One can also see that the successive changes imposed by the SA algorithm to the parameters’ values (Fig. 2 left) cannot be easily correlated to the evolution of the sensitivities. Thus, several ways of improvement can be sketched:

  • the parameters \(p_{k}\) could be grouped according to their levels of sensitivity, so as to treat them in several batches for which the sensitivity is comparable;

  • the way the SA algorithm changes the parameters values could be further optimized while considering the sensitivity analysis all along the process;

  • the sensitivity analysis could be performed at a lower level, while decomposing the energy function and tracking which parts of the energy function are affected by the changes to save time when computing the overall energy.

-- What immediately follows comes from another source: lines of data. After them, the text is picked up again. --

/-- A request at the block that owns the state it concerns (R189, R196). -/
def handle (p : Port) (r : Request) (s : State) : State × Answer :=
  match r with
  | .readStatus b n => (s, partReply (enc1 (blockCode b)) (blockStatus b s) n)
  | .readNotices => readNotices p s
  | .readCeiling => (s, { status := .ok, content := ceilingContent s })
  | .readAlarms n => (s, { status := .ok, content := alarmsContent p n s })
  | .ackAlarm t => ccuAckAlarm p t s
  | .readSnapshot i n => (s, snapshotAnswer p i n s)
  | .readConfig g i => (s, configAnswer g i s)
  | .readBands i n => (s, bandsAnswer p i n s)
  | .readGridRecords t c n => (s, gridAnswer p t c n s)
  | .readIcing n => (s, partReply [] (bimStatus s) n)
  | .readComponents i n => (s, componentsAnswer p i n s)
  | .readTasks i n => (s, tasksAnswer p i n s)
  | .readDaySummaries d c n => (s, daysAnswer p d c n s)
  | .readHistory c n => (s, historyAnswer p c n s)
  | .operatingReport r w pw h => ccuReport r w pw h s
  | .ceilingAck n => ccuCeilingAck n s
  | .setTime d t => setTime p d t s
  | .writeConfig w => handleWrite w s
  | .learnBaseline t => gvmLearn t s
  | .pinThresholds t => bimPin t s
  | .unpinThresholds => bimUnpin s
  | .planTask f => mplPlanTask f s
  | .removeTask i => mplRemoveTask i s
  | .deferTask i d => mplDeferTask i d s
  | .overrideBegin m => bimOverrideBegin m s
  | .overrideEnd => bimOverrideEnd s
  | .presenceBegin t h => presenceBegin t h s
  | .presenceEnd => mplPresenceEnd s
  | .closeTask i o => mplCloseTask i o s
  | .lockSnapshot i => ccuLock i s
  | .unlockSnapshot i => ccuUnlock i s
  | .restart => retRestart s

/-! ## Taking and answering (R189, R190) -/

/-- The kind octet of a reply (R186, R190). DESIGN CHOICE (log entry 60): for a request whose kind is 80h or above the sum is
taken modulo 256. -/
def replyKind (kind : Octet) : Octet := kind + 0x80

/-- The ceiling fields of a reply on the control port, as they stand (R141, R190). -/
def replyCeiling (p : Port) (s : State) : Option (Nat × Nat × Bool) :=
  match p with
  | .cp => some (s.ccu.ceiling.getD 0, s.mon.ceilingSeq, s.ccu.acknowledged)
  | .fp | .sp => none

/-- Whether a reply with a status has content (R190). -/
def hasContent : Status → Bool
  | .ok | .okDeferred => true
  | _ => false

/-- The reply formed for an answer, with the state as it stands after the request's effect (R190). -/
def replyFor (p : Port) (kind tag : Octet) (a : Answer) (s : State) : Reply :=
  { kind := replyKind kind
    tag := tag
    status := a.status
    overrun := (s.lnk.get p).overrun
    replaced := a.replaced
    notices := (s.lnk.get p).notices
    ceiling := replyCeiling p s
    content := if hasContent a.status then a.content else [] }

/-- The octets of a reply's body (R190, R199). -/
def Reply.body (r : Reply) : List Octet :=
  enc1 (statusCode r.status) ++ enc1 (r.overrun.toNat + 2 * r.replaced.toNat) ++ encNotices r.notices ++
    (match r.ceiling with
      | none => []
      | some (v, n, ack) => enc1 v ++ enc2 n ++ encFlag ack) ++ r.content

The first idea has been implemented, but due to space limitation results cannot be shown here. On the example of the L-like shape, two main categories of parameters can be distinguished when comparing their sensitivities at the beginning of the fitting process: \(\left\{ {L,\ell ,e} \right\}\) and \(\left\{ {R, r} \right\}\) gather together parameters having comparable sensitivities. Such a decomposition in two groups gives rise to two successive optimization loops. Overall, doing this way the accuracy of the fitting is improved compared to the use of a single optimization loop.

5 Conclusion

This paper has explored the possibility to integrate a sensitivity analysis within a SA algorithm used to fit a CAD model in the point cloud of a digitized part. Such an approach helps grouping the CAD model’s parameters so as to treat batches having comparable sensitivities. Other improvements have also been sketched to be more accurate and to reduce optimization times.